Since Feb. 28, most attacks on the kingdom have originated in Iraq and been attributed to Iran-backed Shiite militias, according to regional officials and Iraqi sources.

AFP via Getty Images
Water is sprayed by fire brigades at the smoke and flames rising from a Saudi Aramco oil facility in Saudi Arabia's Red Sea coastal city of Jeddah, on March 25, 2022, following a reported Yemeni rebel attack. — AFP via Getty Images

Saudi Arabia announced on Sunday that it had intercepted three drones after they entered its airspace from neighboring Iraq.

Saudi Defense Ministry spokesperson Maj. Gen. Turki Al-Maliki said that Riyadh would take the necessary measures in response to any attempt to violate the kingdom's security and sovereignty.

Iraq’s Foreign Ministry said on Monday that it was investigating the claim, but that Iraqi air defenses had not detected any drones launched within the country’s airspace.

Yet the drone attacks on Saudi Arabia fit a broader pattern, according to regional officials and diplomats.

Since the start of the Iran conflict on Feb. 28, the bulk of attacks on the kingdom have come from Iraq, ostensibly carried out by Iran-backed Shiite militias, according to two diplomats based in the region and a senior Iraqi official who spoke exclusively to Al-Monitor on condition of anonymity.

“The Saudi government believes almost all the drone and missile attacks originated from Iraq, not Iran,” one of the officials said. That assessment is shared by the Trump administration, the official added. “Around 50% of all drone attacks launched on Gulf countries since the war began came from Iraq,” the Iraqi official said.

Iran has long relied on its proxies in Iraq, Syria, Yemen and Lebanon to strike its enemies.

Since Oct. 7, 2023, when Hamas attacked Israel, the Jewish state has responded forcefully, targeting many of Iran’s top leaders as well as its allies across the so-called Shiite Crescent. However, despite sustained US strikes since the start of the Iran war this year, militias in Iraq have continued to target US interests in Iraq and its allies in the Gulf on Iran’s behalf.

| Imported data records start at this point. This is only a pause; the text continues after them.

@[simp] theorem State.tableCreate_blank (M : Mask) (_ : M.routing = true) (_ : M.freeCtr = true) :
    ∀ a0 a1 a2 s, ((State.tableCreate s a0 a1 a2).1).blank M = s.blank M := by
  intro a0 a1 a2 s
  (unfold State.tableCreate; (repeat' split) <;> (simp [blank_forEach, *]))

@[simp] theorem State.tableSwitch_blank (M : Mask) (_ : M.routing = true) :
    ∀ a0 a1 s, ((State.tableSwitch s a0 a1).1).blank M = s.blank M := by
  intro a0 a1 s
  (unfold State.tableSwitch; (repeat' split) <;> (simp [*]))

@[simp] theorem State.tableDelete_blank (M : Mask) (_ : M.routing = true) :
    ∀ a0 a1 a2 s, ((State.tableDelete s a0 a1 a2).1).blank M = s.blank M := by
  intro a0 a1 a2 s
  (unfold State.tableDelete; (repeat' split) <;> (simp [*]))

@[simp] theorem State.sendWitness_blank (M : Mask) (_ : M.mir = true) (_ : M.out = true) :
    ∀ a0 s, ((State.sendWitness s a0)).blank M = s.blank M := by
  intro a0 s
  (simp [State.sendWitness, *])

@[simp] theorem State.sendRequest_blank (M : Mask) (_ : M.mir = true) (_ : M.out = true) :
    ∀ s, ((State.sendRequest s)).blank M = s.blank M := by
  intro s
  (simp [State.sendRequest, *])

@[simp] theorem State.takeLease_blank (M : Mask) (_ : M.host = true) (_ : M.setter = true) (_ : M.kilns = true) (_ : M.wheels = true) (_ : M.keys = true) (_ : M.routing = true) (_ : M.ent = true) (_ : M.fw = true) (_ : M.cus = true) (_ : M.mir = true) (_ : M.flt = true) (_ : M.log = true) (_ : M.sys = true) (_ : M.store = true) (_ : M.freeCtr = true) (_ : M.out = true) :
    ∀ a0 a1 s, ((State.takeLease s a0 a1)).blank M = s.blank M := by
  intro a0 a1 s
  (simp [State.takeLease, blank_when, *])

@[simp] theorem State.witnessActs_blank (M : Mask) (_ : M.host = true) (_ : M.setter = true) (_ : M.kilns = true) (_ : M.wheels = true) (_ : M.keys = true) (_ : M.routing = true) (_ : M.ent = true) (_ : M.mbx = true) (_ : M.fw = true) (_ : M.cus = true) (_ : M.mir = true) (_ : M.flt = true) (_ : M.log = true) (_ : M.sys = true) (_ : M.store = true) (_ : M.freeCtr = true) (_ : M.out = true) :
    ∀ a0 s, ((State.witnessActs s a0)).blank M = s.blank M := by
  intro a0 s
  (unfold State.witnessActs; (repeat' split) <;> (simp [blank_ite, *]))

@[simp] theorem State.witnessIn_blank (M : Mask) (_ : M.host = true) (_ : M.setter = true) (_ : M.kilns = true) (_ : M.wheels = true) (_ : M.keys = true) (_ : M.routing = true) (_ : M.ent = true) (_ : M.mbx = true) (_ : M.fw = true) (_ : M.cus = true) (_ : M.mir = true) (_ : M.flt = true) (_ : M.log = true) (_ : M.sys = true) (_ : M.store = true) (_ : M.freeCtr = true) (_ : M.out = true) :
    ∀ a0 s, ((State.witnessIn s a0)).blank M = s.blank M := by
  intro a0 s
  (simp [State.witnessIn, blank_ite, *])

@[simp] theorem State.idle_blank (M : Mask) (_ : M.sys = true) :
    ∀ s, ((State.idle s)).blank M = s.blank M := by
  intro s
  (unfold State.idle; (repeat' split) <;> (simp [State.blank, *]))

@[simp] theorem State.withFetchWord_blank (M : Mask) (_ : M.pending = true) :
    ∀ a0 a1 s, ((State.withFetchWord s a0 a1)).blank M = s.blank M := by
  intro a0 a1 s
  (unfold State.withFetchWord; (repeat' split) <;> (simp [State.blank, *]))

theorem State.host_of_blank (M : Mask) (s t : State) (h : t.blank M = s.blank M) (hf : M.host = false) : t.host = s.host := by
  simpa [State.blank, hf] using congrArg State.host h

theorem State.setter_of_blank (M : Mask) (s t : State) (h : t.blank M = s.blank M) (hf : M.setter = false) : t.setter = s.setter := by
  simpa [State.blank, hf] using congrArg State.setter h

theorem State.kilns_of_blank (M : Mask) (s t : State) (h : t.blank M = s.blank M) (hf : M.kilns = false) : t.kilns = s.kilns := by
  simpa [State.blank, hf] using congrArg State.kilns h

theorem State.wheels_of_blank (M : Mask) (s t : State) (h : t.blank M = s.blank M) (hf : M.wheels = false) : t.wheels = s.wheels := by
  simpa [State.blank, hf] using congrArg State.wheels h

theorem State.keys_of_blank (M : Mask) (s t : State) (h : t.blank M = s.blank M) (hf : M.keys = false) : t.keys = s.keys := by
  simpa [State.blank, hf] using congrArg State.keys h

theorem State.routing_of_blank (M : Mask) (s t : State) (h : t.blank M = s.blank M) (hf : M.routing = false) : t.routing = s.routing := by
  simpa [State.blank, hf] using congrArg State.routing h

theorem State.ent_of_blank (M : Mask) (s t : State) (h : t.blank M = s.blank M) (hf : M.ent = false) : t.ent = s.ent := by
  simpa [State.blank, hf] using congrArg State.ent h

theorem State.mbx_of_blank (M : Mask) (s t : State) (h : t.blank M = s.blank M) (hf : M.mbx = false) : t.mbx = s.mbx := by
  simpa [State.blank, hf] using congrArg State.mbx h

theorem State.fw_of_blank (M : Mask) (s t : State) (h : t.blank M = s.blank M) (hf : M.fw = false) : t.fw = s.fw := by
  simpa [State.blank, hf] using congrArg State.fw h

theorem State.cus_of_blank (M : Mask) (s t : State) (h : t.blank M = s.blank M) (hf : M.cus = false) : t.cus = s.cus := by
  simpa [State.blank, hf] using congrArg State.cus h

theorem State.mir_of_blank (M : Mask) (s t : State) (h : t.blank M = s.blank M) (hf : M.mir = false) : t.mir = s.mir := by
  simpa [State.blank, hf] using congrArg State.mir h

theorem State.tmp_of_blank (M : Mask) (s t : State) (h : t.blank M = s.blank M) (hf : M.tmp = false) : t.tmp = s.tmp := by
  simpa [State.blank, hf] using congrArg State.tmp h

theorem State.flt_of_blank (M : Mask) (s t : State) (h : t.blank M = s.blank M) (hf : M.flt = false) : t.flt = s.flt := by
  simpa [State.blank, hf] using congrArg State.flt h

theorem State.log_of_blank (M : Mask) (s t : State) (h : t.blank M = s.blank M) (hf : M.log = false) : t.log = s.log := by
  simpa [State.blank, hf] using congrArg State.log h

theorem State.cone_of_blank (M : Mask) (s t : State) (h : t.blank M = s.blank M) (hf : M.cone = false) : t.cone = s.cone := by
  simpa [State.blank, hf] using congrArg State.cone h

theorem State.sys_of_blank (M : Mask) (s t : State) (h : t.blank M = s.blank M) (hf : M.sys = false) : t.sys = s.sys := by
  simpa [State.blank, hf] using congrArg State.sys h

theorem State.lcc_of_blank (M : Mask) (s t : State) (h : t.blank M = s.blank M) (hf : M.lcc = false) : t.lcc = s.lcc := by
  simpa [State.blank, hf] using congrArg State.lcc h

theorem State.dma_of_blank (M : Mask) (s t : State) (h : t.blank M = s.blank M) (hf : M.dma = false) : t.dma = s.dma := by
  simpa [State.blank, hf] using congrArg State.dma h

theorem State.store_of_blank (M : Mask) (s t : State) (h : t.blank M = s.blank M) (hf : M.store = false) : t.store = s.store := by
  simpa [State.blank, hf] using congrArg State.store h

theorem State.mem_of_blank (M : Mask) (s t : State) (h : t.blank M = s.blank M) (hf : M.mem = false) : t.mem = s.mem := by
  simpa [State.blank, hf] using congrArg State.mem h

theorem State.freeCtr_of_blank (M : Mask) (s t : State) (h : t.blank M = s.blank M) (hf : M.freeCtr = false) : t.freeCtr = s.freeCtr := by
  simpa [State.blank, hf] using congrArg State.freeCtr h

theorem State.out_of_blank (M : Mask) (s t : State) (h : t.blank M = s.blank M) (hf : M.out = false) : t.out = s.out := by
  simpa [State.blank, hf] using congrArg State.out h

theorem State.pending_of_blank (M : Mask) (s t : State) (h : t.blank M = s.blank M) (hf : M.pending = false) : t.pending = s.pending := by
  simpa [State.blank, hf] using congrArg State.pending h

/-- `s` with the fields of a set taken from `t`. -/
def State.merge (M : Mask) (s t : State) : State where
  host := if M.host then t.host else s.host
  setter := if M.setter then t.setter else s.setter
  kilns := if M.kilns then t.kilns else s.kilns
  wheels := if M.wheels then t.wheels else s.wheels
  keys := if M.keys then t.keys else s.keys
  routing := if M.routing then t.routing else s.routing
  ent := if M.ent then t.ent else s.ent
  mbx := if M.mbx then t.mbx else s.mbx
  fw := if M.fw then t.fw else s.fw
  cus := if M.cus then t.cus else s.cus
  mir := if M.mir then t.mir else s.mir
  tmp := if M.tmp then t.tmp else s.tmp
  flt := if M.flt then t.flt else s.flt
  log := if M.log then t.log else s.log
  cone := if M.cone then t.cone else s.cone
  sys := if M.sys then t.sys else s.sys
  lcc := if M.lcc then t.lcc else s.lcc
  dma := if M.dma then t.dma else s.dma
  store := if M.store then t.store else s.store
  mem := if M.mem then t.mem else s.mem
  freeCtr := if M.freeCtr then t.freeCtr else s.freeCtr
  out := if M.out then t.out else s.out
  pending := if M.pending then t.pending else s.pending

/-- A state that agrees outside a set of fields is the old one with those fields changed: a frame in the form the claims use. -/
theorem State.merge_of_blank (M : Mask) (s t : State) (h : t.blank M = s.blank M) : t = s.merge M t := by
  cases s; cases t
  simp only [State.blank, State.mk.injEq] at h
  simp only [State.merge, State.mk.injEq]
  refine ⟨?_, ?_, ?_, ?_, ?_, ?_, ?_, ?_, ?_, ?_, ?_, ?_, ?_, ?_, ?_, ?_, ?_, ?_, ?_, ?_, ?_, ?_, ?_⟩ <;> split <;> simp_all

end Sys2Proof.Machine
end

Despite the huge setbacks it has suffered, Iran is “showing that the proxy threat still has currency, and that’s so classic — hitting an American embassy with a proxy,” James Jeffrey, a former US ambassador to Iraq and senior fellow at the Washington Institute for Near East Policy, told Al-Monitor. At the same time, Iran views the Gulf states as an existential threat to its own theocratic model, Jeffrey noted, and is determined to “remind the Gulf Cooperation Council states that our goal in life is to make you subservient.”

Like many observers, Jeffrey believes that military retaliation by the Gulf states is little more than a pinprick for Iran, which suffered far greater misery during its war with Iraq in the 1980s. “They have suffered tremendous devastation, so they can suck it up,” Jeffrey said.

Rapprochement reversed

Sunday’s statement marks the first time the kingdom has called out Iraq by name in an official statement. On April 12, its Foreign Ministry summoned the Iraqi ambassador to Saudi Arabia, Safia Taleb al-Souhail, and warned against further attacks against the kingdom from Iraqi territory, Saudi news outlets reported.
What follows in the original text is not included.